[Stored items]
-- ==== Sys2Proof/Laws/State.lean ====
section
/-! SUPPORT. What each named update of the machine and of a group leaves as it was, field by field, and what reads give after it. -/

namespace Sys2Proof.Machine

/-! ### `Mach.setCore` -/

section
variable (m : Mach) (c : Nat) (x : Core)

@[simp] theorem setCore_clock : (m.setCore c x).clock = m.clock := rfl
@[simp] theorem setCore_tick : (m.setCore c x).tick = m.tick := rfl
@[simp] theorem setCore_nextId : (m.setCore c x).nextId = m.nextId := rfl
@[simp] theorem setCore_cur : (m.setCore c x).cur = m.cur := rfl
@[simp] theorem setCore_late : (m.setCore c x).late = m.late := rfl
@[simp] theorem setCore_teams : (m.setCore c x).teams = m.teams := rfl
@[simp] theorem setCore_insts : (m.setCore c x).insts = m.insts := rfl
@[simp] theorem setCore_parts : (m.setCore c x).parts = m.parts := rfl
@[simp] theorem setCore_shadow : (m.setCore c x).shadow = m.shadow := rfl
@[simp] theorem setCore_dram : (m.setCore c x).dram = m.dram := rfl
@[simp] theorem setCore_cached : (m.setCore c x).cached = m.cached := rfl
@[simp] theorem setCore_poison : (m.setCore c x).poison = m.poison := rfl
@[simp] theorem setCore_symErr : (m.setCore c x).symErr = m.symErr := rfl
@[simp] theorem setCore_events : (m.setCore c x).events = m.events := rfl
@[simp] theorem setCore_l2 : (m.setCore c x).l2 = m.l2 := rfl
@[simp] theorem setCore_ms : (m.setCore c x).ms = m.ms := rfl
@[simp] theorem setCore_far : (m.setCore c x).far = m.far := rfl
@[simp] theorem setCore_copies : (m.setCore c x).copies = m.copies := rfl
@[simp] theorem setCore_drains : (m.setCore c x).drains = m.drains := rfl
@[simp] theorem setCore_siteMsgs : (m.setCore c x).siteMsgs = m.siteMsgs := rfl
@[simp] theorem setCore_remotes : (m.setCore c x).remotes = m.remotes := rfl
@[simp] theorem setCore_rowOps : (m.setCore c x).rowOps = m.rowOps := rfl
@[simp] theorem setCore_reserveUsed : (m.setCore c x).reserveUsed = m.reserveUsed := rfl
@[simp] theorem setCore_refresh : (m.setCore c x).refresh = m.refresh := rfl
@[simp] theorem setCore_scrub : (m.setCore c x).scrub = m.scrub := rfl
@[simp] theorem setCore_lends : (m.setCore c x).lends = m.lends := rfl
@[simp] theorem setCore_domid : (m.setCore c x).domid = m.domid := rfl
@[simp] theorem setCore_dommem : (m.setCore c x).dommem = m.dommem := rfl
@[simp] theorem setCore_routes : (m.setCore c x).routes = m.routes := rfl
@[simp] theorem setCore_ports : (m.setCore c x).ports = m.ports := rfl
@[simp] theorem setCore_host : (m.setCore c x).host = m.host := rfl
@[simp] theorem setCore_granary : (m.setCore c x).granary = m.granary := rfl
@[simp] theorem setCore_stackTrip : (m.setCore c x).stackTrip = m.stackTrip := rfl
@[simp] theorem setCore_ioTrip : (m.setCore c x).ioTrip = m.ioTrip := rfl
@[simp] theorem setCore_images : (m.setCore c x).images = m.images := rfl

end

/-! ### `Mach.setGroup` -/

section
variable (m : Mach) (c k : Nat) (g : Group)

@[simp] theorem setGroup_clock : (m.setGroup c k g).clock = m.clock := rfl
@[simp] theorem setGroup_tick : (m.setGroup c k g).tick = m.tick := rfl
@[simp] theorem setGroup_nextId : (m.setGroup c k g).nextId = m.nextId := rfl
@[simp] theorem setGroup_cur : (m.setGroup c k g).cur = m.cur := rfl
@[simp] theorem setGroup_late : (m.setGroup c k g).late = m.late := rfl
@[simp] theorem setGroup_teams : (m.setGroup c k g).teams = m.teams := rfl
@[simp] theorem setGroup_insts : (m.setGroup c k g).insts = m.insts := rfl
@[simp] theorem setGroup_parts : (m.setGroup c k g).parts = m.parts := rfl
@[simp] theorem setGroup_shadow : (m.setGroup c k g).shadow = m.shadow := rfl
@[simp] theorem setGroup_dram : (m.setGroup c k g).dram = m.dram := rfl
@[simp] theorem setGroup_cached : (m.setGroup c k g).cached = m.cached := rfl
@[simp] theorem setGroup_poison : (m.setGroup c k g).poison = m.poison := rfl
@[simp] theorem setGroup_symErr : (m.setGroup c k g).symErr = m.symErr := rfl
@[simp] theorem setGroup_events : (m.setGroup c k g).events = m.events := rfl
@[simp] theorem setGroup_l2 : (m.setGroup c k g).l2 = m.l2 := rfl
@[simp] theorem setGroup_ms : (m.setGroup c k g).ms = m.ms := rfl
@[simp] theorem setGroup_far : (m.setGroup c k g).far = m.far := rfl
@[simp] theorem setGroup_copies : (m.setGroup c k g).copies = m.copies := rfl
@[simp] theorem setGroup_drains : (m.setGroup c k g).drains = m.drains := rfl
@[simp] theorem setGroup_siteMsgs : (m.setGroup c k g).siteMsgs = m.siteMsgs := rfl
@[simp] theorem setGroup_remotes : (m.setGroup c k g).remotes = m.remotes := rfl
@[simp] theorem setGroup_rowOps : (m.setGroup c k g).rowOps = m.rowOps := rfl
@[simp] theorem setGroup_reserveUsed : (m.setGroup c k g).reserveUsed = m.reserveUsed := rfl
@[simp] theorem setGroup_refresh : (m.setGroup c k g).refresh = m.refresh := rfl
@[simp] theorem setGroup_scrub : (m.setGroup c k g).scrub = m.scrub := rfl
@[simp] theorem setGroup_lends : (m.setGroup c k g).lends = m.lends := rfl
@[simp] theorem setGroup_domid : (m.setGroup c k g).domid = m.domid := rfl
@[simp] theorem setGroup_dommem : (m.setGroup c k g).dommem = m.dommem := rfl
@[simp] theorem setGroup_routes : (m.setGroup c k g).routes = m.routes := rfl
@[simp] theorem setGroup_ports : (m.setGroup c k g).ports = m.ports := rfl
@[simp] theorem setGroup_host : (m.setGroup c k g).host = m.host := rfl
@[simp] theorem setGroup_granary : (m.setGroup c k g).granary = m.granary := rfl
@[simp] theorem setGroup_stackTrip : (m.setGroup c k g).stackTrip = m.stackTrip := rfl
@[simp] theorem setGroup_ioTrip : (m.setGroup c k g).ioTrip = m.ioTrip := rfl
@[simp] theorem setGroup_images : (m.setGroup c k g).images = m.images := rfl

end

/-! ### `Mach.setMe` -/

section
variable (m : Mach) (g : Group)

@[simp] theorem setMe_clock : (m.setMe g).clock = m.clock := rfl
@[simp] theorem setMe_tick : (m.setMe g).tick = m.tick := rfl
@[simp] theorem setMe_nextId : (m.setMe g).nextId = m.nextId := rfl
@[simp] theorem setMe_cur : (m.setMe g).cur = m.cur := rfl
@[simp] theorem setMe_late : (m.setMe g).late = m.late := rfl
@[simp] theorem setMe_teams : (m.setMe g).teams = m.teams := rfl
@[simp] theorem setMe_insts : (m.setMe g).insts = m.insts := rfl
@[simp] theorem setMe_parts : (m.setMe g).parts = m.parts := rfl
@[simp] theorem setMe_shadow : (m.setMe g).shadow = m.shadow := rfl
@[simp] theorem setMe_dram : (m.setMe g).dram = m.dram := rfl
@[simp] theorem setMe_cached : (m.setMe g).cached = m.cached := rfl
@[simp] theorem setMe_poison : (m.setMe g).poison = m.poison := rfl
@[simp] theorem setMe_symErr : (m.setMe g).symErr = m.symErr := rfl
@[simp] theorem setMe_events : (m.setMe g).events = m.events := rfl
@[simp] theorem setMe_l2 : (m.setMe g).l2 = m.l2 := rfl
@[simp] theorem setMe_ms : (m.setMe g).ms = m.ms := rfl
@[simp] theorem setMe_far : (m.setMe g).far = m.far := rfl
@[simp] theorem setMe_copies : (m.setMe g).copies = m.copies := rfl
@[simp] theorem setMe_drains : (m.setMe g).drains = m.drains := rfl
@[simp] theorem setMe_siteMsgs : (m.setMe g).siteMsgs = m.siteMsgs := rfl
@[simp] theorem setMe_remotes : (m.setMe g).remotes = m.remotes := rfl
@[simp] theorem setMe_rowOps : (m.setMe g).rowOps = m.rowOps := rfl
@[simp] theorem setMe_reserveUsed : (m.setMe g).reserveUsed = m.reserveUsed := rfl
@[simp] theorem setMe_refresh : (m.setMe g).refresh = m.refresh := rfl
@[simp] theorem setMe_scrub : (m.setMe g).scrub = m.scrub := rfl
@[simp] theorem setMe_lends : (m.setMe g).lends = m.lends := rfl
@[simp] theorem setMe_domid : (m.setMe g).domid = m.domid := rfl
@[simp] theorem setMe_dommem : (m.setMe g).dommem = m.dommem := rfl
@[simp] theorem setMe_routes : (m.setMe g).routes = m.routes := rfl
@[simp] theorem setMe_ports : (m.setMe g).ports = m.ports := rfl
@[simp] theorem setMe_host : (m.setMe g).host = m.host := rfl
@[simp] theorem setMe_granary : (m.setMe g).granary = m.granary := rfl
@[simp] theorem setMe_stackTrip : (m.setMe g).stackTrip = m.stackTrip := rfl
@[simp] theorem setMe_ioTrip : (m.setMe g).ioTrip = m.ioTrip := rfl
@[simp] theorem setMe_images : (m.setMe g).images = m.images := rfl

end

/-! ### `Mach.modMe` -/

section
variable (m : Mach) (f : Group → Group)

@[simp] theorem modMe_clock : (m.modMe f).clock = m.clock := rfl
@[simp] theorem modMe_tick : (m.modMe f).tick = m.tick := rfl
@[simp] theorem modMe_nextId : (m.modMe f).nextId = m.nextId := rfl
@[simp] theorem modMe_cur : (m.modMe f).cur = m.cur := rfl
@[simp] theorem modMe_late : (m.modMe f).late = m.late := rfl
@[simp] theorem modMe_teams : (m.modMe f).teams = m.teams := rfl
@[simp] theorem modMe_insts : (m.modMe f).insts = m.insts := rfl
@[simp] theorem modMe_parts : (m.modMe f).parts = m.parts := rfl
@[simp] theorem modMe_shadow : (m.modMe f).shadow = m.shadow := rfl
@[simp] theorem modMe_dram : (m.modMe f).dram = m.dram := rfl
@[simp] theorem modMe_cached : (m.modMe f).cached = m.cached := rfl
@[simp] theorem modMe_poison : (m.modMe f).poison = m.poison := rfl
@[simp] theorem modMe_symErr : (m.modMe f).symErr = m.symErr := rfl
@[simp] theorem modMe_events : (m.modMe f).events = m.events := rfl
@[simp] theorem modMe_l2 : (m.modMe f).l2 = m.l2 := rfl
@[simp] theorem modMe_ms : (m.modMe f).ms = m.ms := rfl
@[simp] theorem modMe_far : (m.modMe f).far = m.far := rfl
@[simp] theorem modMe_copies : (m.modMe f).copies = m.copies := rfl
@[simp] theorem modMe_drains : (m.modMe f).drains = m.drains := rfl
@[simp] theorem modMe_siteMsgs : (m.modMe f).siteMsgs = m.siteMsgs := rfl
@[simp] theorem modMe_remotes : (m.modMe f).remotes = m.remotes := rfl
@[simp] theorem modMe_rowOps : (m.modMe f).rowOps = m.rowOps := rfl
@[simp] theorem modMe_reserveUsed : (m.modMe f).reserveUsed = m.reserveUsed := rfl
@[simp] theorem modMe_refresh : (m.modMe f).refresh = m.refresh := rfl
@[simp] theorem modMe_scrub : (m.modMe f).scrub = m.scrub := rfl
@[simp] theorem modMe_lends : (m.modMe f).lends = m.lends := rfl
@[simp] theorem modMe_domid : (m.modMe f).domid = m.domid := rfl
@[simp] theorem modMe_dommem : (m.modMe f).dommem = m.dommem := rfl
@[simp] theorem modMe_routes : (m.modMe f).routes = m.routes := rfl
@[simp] theorem modMe_ports : (m.modMe f).ports = m.ports := rfl
@[simp] theorem modMe_host : (m.modMe f).host = m.host := rfl
@[simp] theorem modMe_granary : (m.modMe f).granary = m.granary := rfl
@[simp] theorem modMe_stackTrip : (m.modMe f).stackTrip = m.stackTrip := rfl
@[simp] theorem modMe_ioTrip : (m.modMe f).ioTrip = m.ioTrip := rfl
@[simp] theorem modMe_images : (m.modMe f).images = m.images := rfl

end

/-! ### `Mach.modCore` -/

section
variable (m : Mach) (c : Nat) (f : Core → Core)

@[simp] theorem modCore_clock : (m.modCore c f).clock = m.clock := rfl
@[simp] theorem modCore_tick : (m.modCore c f).tick = m.tick := rfl
@[simp] theorem modCore_nextId : (m.modCore c f).nextId = m.nextId := rfl
@[simp] theorem modCore_cur : (m.modCore c f).cur = m.cur := rfl
@[simp] theorem modCore_late : (m.modCore c f).late = m.late := rfl
@[simp] theorem modCore_teams : (m.modCore c f).teams = m.teams := rfl
@[simp] theorem modCore_insts : (m.modCore c f).insts = m.insts := rfl
@[simp] theorem modCore_parts : (m.modCore c f).parts = m.parts := rfl
@[simp] theorem modCore_shadow : (m.modCore c f).shadow = m.shadow := rfl
@[simp] theorem modCore_dram : (m.modCore c f).dram = m.dram := rfl
@[simp] theorem modCore_cached : (m.modCore c f).cached = m.cached := rfl
@[simp] theorem modCore_poison : (m.modCore c f).poison = m.poison := rfl
@[simp] theorem modCore_symErr : (m.modCore c f).symErr = m.symErr := rfl
@[simp] theorem modCore_events : (m.modCore c f).events = m.events := rfl
@[simp] theorem modCore_l2 : (m.modCore c f).l2 = m.l2 := rfl
@[simp] theorem modCore_ms : (m.modCore c f).ms = m.ms := rfl
@[simp] theorem modCore_far : (m.modCore c f).far = m.far := rfl
@[simp] theorem modCore_copies : (m.modCore c f).copies = m.copies := rfl
@[simp] theorem modCore_drains : (m.modCore c f).drains = m.drains := rfl
@[simp] theorem modCore_siteMsgs : (m.modCore c f).siteMsgs = m.siteMsgs := rfl
@[simp] theorem modCore_remotes : (m.modCore c f).remotes = m.remotes := rfl
@[simp] theorem modCore_rowOps : (m.modCore c f).rowOps = m.rowOps := rfl
@[simp] theorem modCore_reserveUsed : (m.modCore c f).reserveUsed = m.reserveUsed := rfl
@[simp] theorem modCore_refresh : (m.modCore c f).refresh = m.refresh := rfl
@[simp] theorem modCore_scrub : (m.modCore c f).scrub = m.scrub := rfl
@[simp] theorem modCore_lends : (m.modCore c f).lends = m.lends := rfl
@[simp] theorem modCore_domid : (m.modCore c f).domid = m.domid := rfl
@[simp] theorem modCore_dommem : (m.modCore c f).dommem = m.dommem := rfl
@[simp] theorem modCore_routes : (m.modCore c f).routes = m.routes := rfl
@[simp] theorem modCore_ports : (m.modCore c f).ports = m.ports := rfl
@[simp] theorem modCore_host : (m.modCore c f).host = m.host := rfl
@[simp] theorem modCore_granary : (m.modCore c f).granary = m.granary := rfl
@[simp] theorem modCore_stackTrip : (m.modCore c f).stackTrip = m.stackTrip := rfl
@[simp] theorem modCore_ioTrip : (m.modCore c f).ioTrip = m.ioTrip := rfl
@[simp] theorem modCore_images : (m.modCore c f).images = m.images := rfl

end

/-! ### `Mach.setTeam` -/

section
variable (m : Mach) (t : Nat) (x : Team)

@[simp] theorem setTeam_clock : (m.setTeam t x).clock = m.clock := rfl
@[simp] theorem setTeam_tick : (m.setTeam t x).tick = m.tick := rfl
@[simp] theorem setTeam_nextId : (m.setTeam t x).nextId = m.nextId := rfl
@[simp] theorem setTeam_cur : (m.setTeam t x).cur = m.cur := rfl
@[simp] theorem setTeam_late : (m.setTeam t x).late = m.late := rfl
@[simp] theorem setTeam_cores : (m.setTeam t x).cores = m.cores := rfl
@[simp] theorem setTeam_insts : (m.setTeam t x).insts = m.insts := rfl
@[simp] theorem setTeam_parts : (m.setTeam t x).parts = m.parts := rfl
@[simp] theorem setTeam_shadow : (m.setTeam t x).shadow = m.shadow := rfl
@[simp] theorem setTeam_dram : (m.setTeam t x).dram = m.dram := rfl
@[simp] theorem setTeam_cached : (m.setTeam t x).cached = m.cached := rfl
@[simp] theorem setTeam_poison : (m.setTeam t x).poison = m.poison := rfl
@[simp] theorem setTeam_symErr : (m.setTeam t x).symErr = m.symErr := rfl
@[simp] theorem setTeam_events : (m.setTeam t x).events = m.events := rfl
@[simp] theorem setTeam_l2 : (m.setTeam t x).l2 = m.l2 := rfl
@[simp] theorem setTeam_ms : (m.setTeam t x).ms = m.ms := rfl
@[simp] theorem setTeam_far : (m.setTeam t x).far = m.far := rfl
@[simp] theorem setTeam_copies : (m.setTeam t x).copies = m.copies := rfl
@[simp] theorem setTeam_drains : (m.setTeam t x).drains = m.drains := rfl
@[simp] theorem setTeam_siteMsgs : (m.setTeam t x).siteMsgs = m.siteMsgs := rfl
@[simp] theorem setTeam_remotes : (m.setTeam t x).remotes = m.remotes := rfl
@[simp] theorem setTeam_rowOps : (m.setTeam t x).rowOps = m.rowOps := rfl
@[simp] theorem setTeam_reserveUsed : (m.setTeam t x).reserveUsed = m.reserveUsed := rfl
@[simp] theorem setTeam_refresh : (m.setTeam t x).refresh = m.refresh := rfl
@[simp] theorem setTeam_scrub : (m.setTeam t x).scrub = m.scrub := rfl
@[simp] theorem setTeam_lends : (m.setTeam t x).lends = m.lends := rfl
@[simp] theorem setTeam_domid : (m.setTeam t x).domid = m.domid := rfl
@[simp] theorem setTeam_dommem : (m.setTeam t x).dommem = m.dommem := rfl
@[simp] theorem setTeam_routes : (m.setTeam t x).routes = m.routes := rfl
@[simp] theorem setTeam_ports : (m.setTeam t x).ports = m.ports := rfl
@[simp] theorem setTeam_host : (m.setTeam t x).host = m.host := rfl
@[simp] theorem setTeam_granary : (m.setTeam t x).granary = m.granary := rfl
@[simp] theorem setTeam_stackTrip : (m.setTeam t x).stackTrip = m.stackTrip := rfl
@[simp] theorem setTeam_ioTrip : (m.setTeam t x).ioTrip = m.ioTrip := rfl
@[simp] theorem setTeam_images : (m.setTeam t x).images = m.images := rfl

Task: Begin with the first line of the data above and, please, print each line exactly until you have printed the line containing "c x).domid = m.domid := rfl"; print nothing else.

Result of this exercise:
-- ==== Sys2Proof/Laws/State.lean ====
section
/-! SUPPORT. What each named update of the machine and of a group leaves as it was, field by field, and what reads give after it. -/

namespace Sys2Proof.Machine

/-! ### `Mach.setCore` -/

section
variable (m : Mach) (c : Nat) (x : Core)

@[simp] theorem setCore_clock : (m.setCore c x).clock = m.clock := rfl
@[simp] theorem setCore_tick : (m.setCore c x).tick = m.tick := rfl
@[simp] theorem setCore_nextId : (m.setCore c x).nextId = m.nextId := rfl
@[simp] theorem setCore_cur : (m.setCore c x).cur = m.cur := rfl
@[simp] theorem setCore_late : (m.setCore c x).late = m.late := rfl
@[simp] theorem setCore_teams : (m.setCore c x).teams = m.teams := rfl
@[simp] theorem setCore_insts : (m.setCore c x).insts = m.insts := rfl
@[simp] theorem setCore_parts : (m.setCore c x).parts = m.parts := rfl
@[simp] theorem setCore_shadow : (m.setCore c x).shadow = m.shadow := rfl
@[simp] theorem setCore_dram : (m.setCore c x).dram = m.dram := rfl
@[simp] theorem setCore_cached : (m.setCore c x).cached = m.cached := rfl
@[simp] theorem setCore_poison : (m.setCore c x).poison = m.poison := rfl
@[simp] theorem setCore_symErr : (m.setCore c x).symErr = m.symErr := rfl
@[simp] theorem setCore_events : (m.setCore c x).events = m.events := rfl
@[simp] theorem setCore_l2 : (m.setCore c x).l2 = m.l2 := rfl
@[simp] theorem setCore_ms : (m.setCore c x).ms = m.ms := rfl
@[simp] theorem setCore_far : (m.setCore c x).far = m.far := rfl
@[simp] theorem setCore_copies : (m.setCore c x).copies = m.copies := rfl
@[simp] theorem setCore_drains : (m.setCore c x).drains = m.drains := rfl
@[simp] theorem setCore_siteMsgs : (m.setCore c x).siteMsgs = m.siteMsgs := rfl
@[simp] theorem setCore_remotes : (m.setCore c x).remotes = m.remotes := rfl
@[simp] theorem setCore_rowOps : (m.setCore c x).rowOps = m.rowOps := rfl
@[simp] theorem setCore_reserveUsed : (m.setCore c x).reserveUsed = m.reserveUsed := rfl
@[simp] theorem setCore_refresh : (m.setCore c x).refresh = m.refresh := rfl
@[simp] theorem setCore_scrub : (m.setCore c x).scrub = m.scrub := rfl
@[simp] theorem setCore_lends : (m.setCore c x).lends = m.lends := rfl
@[simp] theorem setCore_domid : (m.setCore c x).domid = m.domid := rfl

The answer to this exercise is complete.